Je ne veux pas faire mon oiseau de mauvais augure (promis ça sera ma première et dernière vanne de plumitif) mais Piments Zoizos, l’ouvrage de Téhem est presque en rupture de stock à La Réunion alors courez chez votre libraire pour vous procurer cette bédé éclairante et déchirante.
Déjà, je dois avouer que je suis un inconditionnel du travail de cet auteur tant pour son esprit espiègle que pour son trait si familier. Si j’étais inspecteur de l’Éducation Nationale, j’imposerais l’Intégrale de Tiburce à toutes les écoles primaires de l’île. D’un naturel plutôt simple, la ligne claire me correspond à merveille et, en tant que quadrulescent, l’école belge a toujours égayé l’uniformité de ma vie, des années collège jusqu’à aujourd’hui.
Piments zoizos est dans la parfaite continuité de Chroniques du Léopard que Téhem avait illustrées en 2018 pour Appollo, son alter égo. Après les années 40, le lecteur va plonger dans La Réunion des années 60. On retrouve l’affection de Téhem pour les histoires de potes et son regard est toujours aussi attendrissant, et même bouleversant au fur et à mesure que l’on entrevoit les destins croisés de Michel (prononcer Missel) et son dalon Jean (Zean). Côté couleurs, les bichromies sont encore là et permettent de suivre aisément les personnages à travers les époques. Un peu de limpidité après Tenet, ça fait du bien. Le rose déteint est dédié au passé du personnage principal, Jean-Michel Désiré, et le vert symbolise son présent, tandis que le jaune sépia évoque Lucien Hérant, jeune fonctionnaire de la BUMIDON (Bureau pour les migrations intéressant les DOM).
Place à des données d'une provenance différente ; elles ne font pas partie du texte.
-- ==== Sys2Proof/Machine/Calib.lean ====
section
/-! DEFINITION. Calibration: the seal, the temperature trim, the calibration image with its CRCs, and audit records (R147–R170). -/

namespace Sys2Proof.Machine

/-! ### The calibration image (R153) -/

/-- A word of the active or of the shadow copy of a page. -/
def Chip.copyWord (c : Chip) (shadow : Bool) (page ofs : Nat) : Nat :=
  (c.word (page + (if shadow then shadowOfs ofs else ofs))).toNat

/-- The low 16 bits of a word, sign-extended. -/
def extend16 (w : Nat) : Nat := bitsOf 32 (signed 16 w)

/-- The eight words of an element in the image. -/
def Chip.imageElement (c : Chip) (shadow : Bool) (n : Nat) : List Nat :=
  if c.variant.elements ≤ n then [0, 0, 0, 0, 0, 0, 0, 0]
  else
    let w (o : Nat) : Nat := c.copyWord shadow (metPage n) o
    [w 0x180, w 0x184, w 0x188, w 0x18C, extend16 (w 0x190), w 0x194, w 0x198, c.copyWord shadow (sfePage n) 0x100]

/-- The eight words of a meter in the image. -/
def Chip.imageMeter (c : Chip) (shadow : Bool) (m : Nat) : List Nat :=
  if c.variant.meters ≤ m then [0, 0, 0, 0, 0, 0, 0, 0]
  else
    let w (o : Nat) : Nat := c.copyWord shadow (mtrPage m) o
    [w 0x108, w 0x10C, w 0x118, extend16 (w 0x11C), w 0x170, w 0x174, w 0x114, w 0x178]

/-- The CRC of the active or of the shadow image. -/
def Chip.imageCrc (c : Chip) (shadow : Bool) : Nat :=
  let words := (List.range 64).flatMap (c.imageElement shadow) ++ (List.range 48).flatMap (c.imageMeter shadow)
  crc32 (words.flatMap (leBytes 4))

/-- The page holds fields of the calibration image. -/
def imagePage (v : Variant) (page : Nat) : Bool :=
  match locate v page with
  | some (b, _) => b == .met || b == .sfe || b == .mtr
  | none => false

/-- SFE_CAL_CRC and SFE_CAL_CRC_STG take the CRCs of the images after a change (R153). -/
def calCrcUpdate (c : Chip) : Chip :=
  let c := if c.fold.crcDue then c.put SFE_CAL_CRC_crc (c.imageCrc false) else c
  let c := if c.fold.crcDue || c.fold.crcStgDue then c.put SFE_CAL_CRC_STG_crc (c.imageCrc true) else c
  { c with fold := { c.fold with crcDue := false, crcStgDue := false } }

/-- CAL_CRC_UPDATE (R153). -/
def execCalCrcUpdate (s : State) : Answer := s.effect calCrcUpdate

/-! ### Audit records (R157) -/

/-- The flags of an audit record. -/
def Chip.auditFlags (c : Chip) : Nat :=
  c.isOff.toNat + 2 * c.rd STG_STATUS_pair_mismatch + 4 * c.rd TIM_LEDGER_ST_time_invalid

/-- The first 24 bytes of an audit record. -/
def Chip.auditHead (c : Chip) (kind : Nat) : List Nat :=
  leBytes 2 kind ++ leBytes 2 1 ++ leBytes 4 (c.rd SFE_CAL_COUNT_count) ++ leBytes 8 c.stride ++ leBytes 8 c.lc

/-- An audit record of kind 1, 2 or 5. -/
def Chip.auditRecord (c : Chip) (kind before after elements meters : Nat) (session : List Nat) : List Nat :=
  c.auditHead kind ++ leBytes 4 before ++ leBytes 4 after ++ leBytes 8 elements ++ leBytes 6 meters ++ leBytes 2 c.auditFlags ++
    session.flatMap (leBytes 4)

/-- An audit record is appended; every kind carries the counter as it stands (R157, R164). -/
def Chip.appendAudit (c : Chip) (rec_ : List Nat) : Chip :=
  let c := c.appendLog 2 rec_
  { c with led := { c.led with auditCount := c.rd SFE_CAL_COUNT_count } }

/-- The bits of the elements and of the meters that a switch of the given pages applies to: those whose MET or MTR page is among them
(R154). -/
def imageElements (v : Variant) (pages : List Nat) : Nat :=
  pages.foldl (fun (x : Nat) p =>
    match locate v p with
    | some (.met, n) => x ||| 2 ^ n
    | _ => x) 0
def imageMeters (v : Variant) (pages : List Nat) : Nat :=
  pages.foldl (fun (x : Nat) p =>
    match locate v p with
    | some (.mtr, n) => x ||| 2 ^ n
    | _ => x) 0

/-! ### The metrology seal (R151, R152) -/

/-- The frozen pages of a slot include one that is mirrored (R58). -/
def Chip.pairPages (c : Chip) (p : Nat) : Bool :=
  (c.slot p).frozen.any fun g =>
    match locate c.variant g with
    | some (b, _) => b.pairScope
    | none => false

/-- The closing seal cancels an armed slot whose frozen pages hold image fields (R152); the cancel of a slot with mirrored pages is sent
to Off as one record (R58). -/
def Chip.sealCancel (c : Chip) : Chip :=
  forN 4 (fun p c =>
    let pages := (c.slot p).frozen
    if c.armed p && pages.any (imagePage c.variant) then
      let c := if c.pairPages p then c.mirror (.cancel p) else c
      let c := ((c.put (STG_SLOT_ST_state p) 5).setSlot p {}).raiseEv 0x40030000 (4 + p)
      let crc := c.imageCrc false
      c.appendAudit (c.auditRecord 5 crc crc (imageElements c.variant pages) (imageMeters c.variant pages) [])
    else c) c

/-- SEAL_MET_N has held a new level for 80 Strides: it is accepted, and an audit record follows (R151, R152). -/
def metSealChange (c : Chip) : Chip :=
  let now := !c.fold.sealPin
  if c.fold.sealRun < 80 ∨ c.flag SFE_CAL_SEAL_met_open = now then c
  else
    let c := c.setFlag SFE_CAL_SEAL_met_open now
    let c := c.appendAudit (c.auditHead (if now then 3 else 4))
    if now || c.isOff then c else c.sealCancel

/-- MET_SEAL_CHANGE (R151). -/
def execMetSealChange (s : State) : Answer := s.effect metSealChange

/-- The seal pin at a Stride edge (R151). -/
def Chip.sealEdge (c : Chip) (pin : Bool) : Chip :=
  let run := if pin = c.fold.sealPin then min 80 (c.fold.sealRun + 1) else 1
  { c with fold := { c.fold with sealRun := run, sealPin := pin } }

/-! ### Temperature (R150) -/

/-- τg comes from Near (R150). -/
def Chip.trimRemote (c : Chip) : Bool := c.isOff && !c.flag HRN_STATUS_detached

/-- The die temperature, Q12.4 °C, is read and the target trims are looked up (R150); below 100 °C the overtemperature fault clears
(R498). -/
def dieTempRead (t : Int) (c : Chip) : Chip :=
  let c := c.putS SFE_CAL_TEMP_temp t
  let c := if t < 1600 then c.clearFault 5 0x0121 0 else c
  let deg := clampI (-40) 125 (rhe t 4)
  let hot := if 1760 ≤ t then min 10 (c.fold.dieHot + 1) else 0
  let targets := forN 8 (fun g l => Sparse.set (fun _ => 0) l g (clampI (-16) 16 (Config.trimTable g deg))) c.fold.trimTarget
  { c with fold := { c.fold with dieHot := hot, trimTarget := targets } }

/-- DIE_TEMP_READ (R150). -/
def execDieTempRead (t : Int) (s : State) : Answer := s.effect (dieTempRead t)

/-- τg moves at the edge of Stride n (R150). -/
def trimStride (n : Nat) : Bool := n % 8000 == 2 && decide (8002 ≤ n)

/-- τg one unit nearer to its target (R150). -/
def Chip.steppedTrim (c : Chip) (g : Nat) : Int :=
  let now := c.rdS (SFE_CAL_TTRIM_trim g)
  let target := Sparse.get (fun _ => 0) c.fold.trimTarget g
  if now < target then now + 1 else if target < now then now - 1 else now

/-- τg of group g for the Stride after the present one, as Near sends it (R353). -/
def Chip.nextTrim (c : Chip) (g : Nat) : Int :=
  if trimStride (c.stride + 1) then c.steppedTrim g else c.rdS (SFE_CAL_TTRIM_trim g)

/-- What Near's frame of the present Stride said of group g, so that both modules of a pair move alike (R150). -/
def Chip.sentTrim (c : Chip) (g : Nat) : Option Int :=
  match c.pair.sent with
  | some f => if f.role = 1 ∧ f.stride = c.stride then f.trims[g]? else none
  | none => none

/-- τg moves one unit towards its target at the edge of Stride 8000(w + 1) + 2; in the Off role it takes Near's value (R150). -/
def tauTrimStep (c : Chip) : Chip :=
  let n := c.nextStride
  if ¬ trimStride n ∨ c.fold.trimmed = n then c
  else
    let c := { c with fold := { c.fold with trimmed := n } }
    forN 8 (fun g c =>
      c.putS (SFE_CAL_TTRIM_trim g)
        (if c.trimRemote then Sparse.get (fun _ => c.rdS (SFE_CAL_TTRIM_trim g)) c.fold.nearTrim g
          else (c.sentTrim g).getD (c.steppedTrim g))) c

/-- TAU_TRIM_STEP (R150). -/
def execTauTrimStep (s : State) : Answer := s.effect tauTrimStep

/-! ### The hand-over window (R165) -/

/-- A write of 1 to SFE_CAL_HO.open opens the window before the hand-over while the data-plane slot is not armed. -/
def handoverWindowOpen (acc : Access) (v : Nat) (c : Chip) : Chip :=
  c.write acc SFE_CAL_HO.addr v fun c =>
    if v % 2 = 0 ∨ c.flag SFE_CAL_SEAL_handed_over ∨ c.armed 1 then c else c.setFlag SFE_CAL_SEAL_ho_open true

/-- HANDOVER_WINDOW_OPEN (R165). -/
def execHandoverWindowOpen (acc : Access) (v : Nat) (s : State) : Answer := s.effect (handoverWindowOpen acc v)

end Sys2Proof.Machine
end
Ce procédé pourrait sembler figé mais c’est un régal quand ces couleurs viennent s’entrechoquer et perturber poétiquement la narration.
Toutes aussi géniales sont les transitions entre les chapitres où un détail d’une case dans le passé va permettre la liaison avec le présent. Si un réalisateur talentueux avait la bonne idée d’adapter cette bédé au ciné, c’est un storyboard de luxe qui lui serait servi avec ces planches. D’ailleurs, le thème de la quête de ses origines est un sujet qui a accouché de films poignants : on pourrait citer Pupille de Jeanne Henry (sorti en salles en 2018), le documentaire Wonder Boy d’Olivier Rousteing (diffusé en 2019) ou encore l’univers d’un dramaturge comme Wadji Mouawad.
Car oui, cette fiction dessinée évoque un drame. Plusieurs drames. Pour rappel, entre 1962 et 1984, 2015 mineurs de La Réunion ont été envoyés dans 83 départements français dont 215 dans la Creuse (soit 10%), d’où cette appellation générique « des enfants de la Creuse ». 30 ans plus tard, le 18 février 2014, l'Assemblée nationale a enfin reconnu la responsabilité morale de l'État français dans cette terrifiante transplantation d’enfants. Si cet épisode peu glorieux de la Vème République a déjà été abordé dans des documentaires (Un mensonge oublié d’Éric Duret en 2017), dans la littérature (L’île aux Enfants d’Ariane Bois, Un Soleil en exil de Jean-François Samlong), dans la danse contemporaine (Kaniki de la Compagnie Artmayage), dans la musique (Bumidon de Ziskakan, Danyèl Waro évidemment et Olivier Ker Ourio plus récemment avec Zenfants la Creuse), cette bande dessinée a l’immense mérite d’apporter plusieurs points de vue cherchant l’authenticité sans trop analyser, la subjectivité à l’épreuve de la véracité.
Surtout, Téhem s’approche d’une forme de vérité en se concentrant sur son intrigue avec humour et sensibilité. L’historien assoiffé sera rassasié avec les articles de récurrentes « vraies fausses couvertures » de la gazette de l’île de La Réunion alors que le lecteur plongé dans cette quête identitaire se passera éventuellement de ce savant inventaire, pour se concentrer sur l’histoire de Jean cherchant inlassablement sa sœur et sa mère. Évidemment je ne vous dévoilerai pas l’issue de cette palpitante investigation mais quel poignant et étonnant dénouement.
Mon très cher Téhem, recevez mes compliments pour ces condiments gorgés d’authentiques sentiments.